GIVEN DATA:
>>>>>
-- ==== Sys2Proof/Machine/Walk.lean ====
section
/-! DEFINITION. The verifier's walk of a tile's program over every control path (R198, R199): the state of a path in one issue
cycle, what the slots of a bundle do to it, and the states that can follow. -/

namespace Sys2Proof.Machine

open Sys2Proof

/-! ### The state of a path -/

/-- What is in flight on a path: a write of a register, of an accumulator row or of a stationary buffer that becomes visible, or
scratchpad words that a drain or a fill requests, when its issue cycle comes. -/
inductive WEff where
  | g (r : Nat) (v : Val)
  | f (r : Nat) (v : Val)
  | v (r : Nat)
  | k (r : Nat)
  | acc (key : Nat)
  | sb (b code : Nat)
  | store (l : List (Nat × Nat))
  | fetch (l : List (Nat × Nat))
  deriving DecidableEq, Repr

/-- Whether two effects write one thing (R56, R88, R90). -/
def WEff.same (a b : WEff) : Bool :=
  match a, b with
  | .g x _, .g y _ => decide (x = y)
  | .f x _, .f y _ => decide (x = y)
  | .v x, .v y => decide (x = y)
  | .k x, .k y => decide (x = y)
  | .acc x, .acc y => decide (x = y)
  | .sb x _, .sb y _ => decide (x = y)
  | _, _ => false

def WEff.requests : WEff → Bool
  | .store _ => true
  | .fetch _ => true
  | _ => false

def WEff.stores : WEff → List (Nat × Nat)
  | .store l => l
  | _ => []

def WEff.fetches : WEff → List (Nat × Nat)
  | .fetch l => l
  | _ => []

/-- A loop that is active on a path: a trip count that is not static may take any value. -/
structure WLoop where
  head : Nat
  last : Nat
  level : Nat
  trip : Option Nat
  deriving DecidableEq, Repr

/-- A command that counts as queued (R129): its completion semaphore, the spans of this tile's scratchpad that it is seen to read
and write, and a fill's half and overlay. -/
structure WCmd where
  sem : Option Nat := none
  rd : List (Nat × Nat) := []
  wr : List (Nat × Nat) := []
  fill : Option (Nat × Nat) := none
  deriving DecidableEq, Repr

/-- A crossing on a path: not armed, due in so many issue cycles, or made as its entry says. -/
inductive WArm where
  | never
  | due (n : Nat)
  | met
  deriving DecidableEq, Repr

/-- A path in an issue cycle. `sem` bounds each local semaphore from above, the signals of every command enqueued so far counted;
a semaphore that others may raise has no bound. `since` holds the registers written since the last entry of the loop on each
level, `recent` the compute writes of the last two cycles with their age, `runs` how long each bank has been requested without a
pause, `strs` and `chs` the ages of the streams and chains of the last 256 cycles. `filled` is, for each half, the semaphore of
the last fill and whether a wait on it has completed. -/
structure Walk where
  at_ : Nat := 0
  half : Nat := 0
  bub : Bool := false
  stopped : Bool := false
  forked : Bool := false
  idx : List Nat := List.replicate 4 0
  loops : List WLoop := []
  cnt : List Val := List.replicate 4 (.of 0)
  since : List (Option (List Nat)) := List.replicate 4 none
  g : List Val := List.replicate 32 (.of 0)
  f : List Val := List.replicate 32 .data
  sb : List (Option Nat) := [none, none]
  fl : List (Nat × WEff) := []
  recent : List (Nat × (Nat × Nat)) := []
  divT : Nat := 0
  fillT : Nat := 0
  runs : List Nat := List.replicate 32 0
  sem : List (Option Nat) := []
  ldq : List WCmd := []
  stq : List WCmd := []
  halves : List (List Nat) := []
  filled : List (Option (Option Nat × Bool)) := [none, none]
  arms : List WArm := []
  strs : List Nat := []
  chs : List Nat := []
  deriving DecidableEq, Repr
<<<<<
TO DO: Return each entry above exactly, leaving none out.

TASK RESPONSE:
-- ==== Sys2Proof/Machine/Walk.lean ====
section
/-! DEFINITION. The verifier's walk of a tile's program over every control path (R198, R199): the state of a path in one issue
cycle, what the slots of a bundle do to it, and the states that can follow. -/

namespace Sys2Proof.Machine

open Sys2Proof

/-! ### The state of a path -/

/-- What is in flight on a path: a write of a register, of an accumulator row or of a stationary buffer that becomes visible, or
scratchpad words that a drain or a fill requests, when its issue cycle comes. -/
inductive WEff where
  | g (r : Nat) (v : Val)
  | f (r : Nat) (v : Val)
  | v (r : Nat)
  | k (r : Nat)
  | acc (key : Nat)
  | sb (b code : Nat)
  | store (l : List (Nat × Nat))
  | fetch (l : List (Nat × Nat))
  deriving DecidableEq, Repr

/-- Whether two effects write one thing (R56, R88, R90). -/
def WEff.same (a b : WEff) : Bool :=
  match a, b with
  | .g x _, .g y _ => decide (x = y)
  | .f x _, .f y _ => decide (x = y)
  | .v x, .v y => decide (x = y)
  | .k x, .k y => decide (x = y)
  | .acc x, .acc y => decide (x = y)
  | .sb x _, .sb y _ => decide (x = y)
  | _, _ => false

def WEff.requests : WEff → Bool
  | .store _ => true
  | .fetch _ => true
  | _ => false

def WEff.stores : WEff → List (Nat × Nat)
  | .store l => l
  | _ => []

def WEff.fetches : WEff → List (Nat × Nat)
  | .fetch l => l
  | _ => []

/-- A loop that is active on a path: a trip count that is not static may take any value. -/
structure WLoop where
  head : Nat
  last : Nat
  level : Nat
  trip : Option Nat
  deriving DecidableEq, Repr

/-- A command that counts as queued (R129): its completion semaphore, the spans of this tile's scratchpad that it is seen to read
and write, and a fill's half and overlay. -/
structure WCmd where
  sem : Option Nat := none
  rd : List (Nat × Nat) := []
  wr : List (Nat × Nat) := []
  fill : Option (Nat × Nat) := none
  deriving DecidableEq, Repr

/-- A crossing on a path: not armed, due in so many issue cycles, or made as its entry says. -/
inductive WArm where
  | never
  | due (n : Nat)
  | met
  deriving DecidableEq, Repr

/-- A path in an issue cycle. `sem` bounds each local semaphore from above, the signals of every command enqueued so far counted;
a semaphore that others may raise has no bound. `since` holds the registers written since the last entry of the loop on each
level, `recent` the compute writes of the last two cycles with their age, `runs` how long each bank has been requested without a
pause, `strs` and `chs` the ages of the streams and chains of the last 256 cycles. `filled` is, for each half, the semaphore of
the last fill and whether a wait on it has completed. -/
structure Walk where
  at_ : Nat := 0
  half : Nat := 0
  bub : Bool := false
  stopped : Bool := false
  forked : Bool := false
  idx : List Nat := List.replicate 4 0
  loops : List WLoop := []
  cnt : List Val := List.replicate 4 (.of 0)
  since : List (Option (List Nat)) := List.replicate 4 none
  g : List Val := List.replicate 32 (.of 0)
  f : List Val := List.replicate 32 .data
  sb : List (Option Nat) := [none, none]
  fl : List (Nat × WEff) := []
  recent : List (Nat × (Nat × Nat)) := []
  divT : Nat := 0
  fillT : Nat := 0
  runs : List Nat := List.replicate 32 0
  sem : List (Option Nat) := []
  ldq : List WCmd := []
  stq : List WCmd := []
  halves : List (List Nat) := []
  filled : List (Option (Option Nat × Bool)) := [none, none]
  arms : List WArm := []
  strs : List Nat := []
  chs : List Nat := []
  deriving DecidableEq, Repr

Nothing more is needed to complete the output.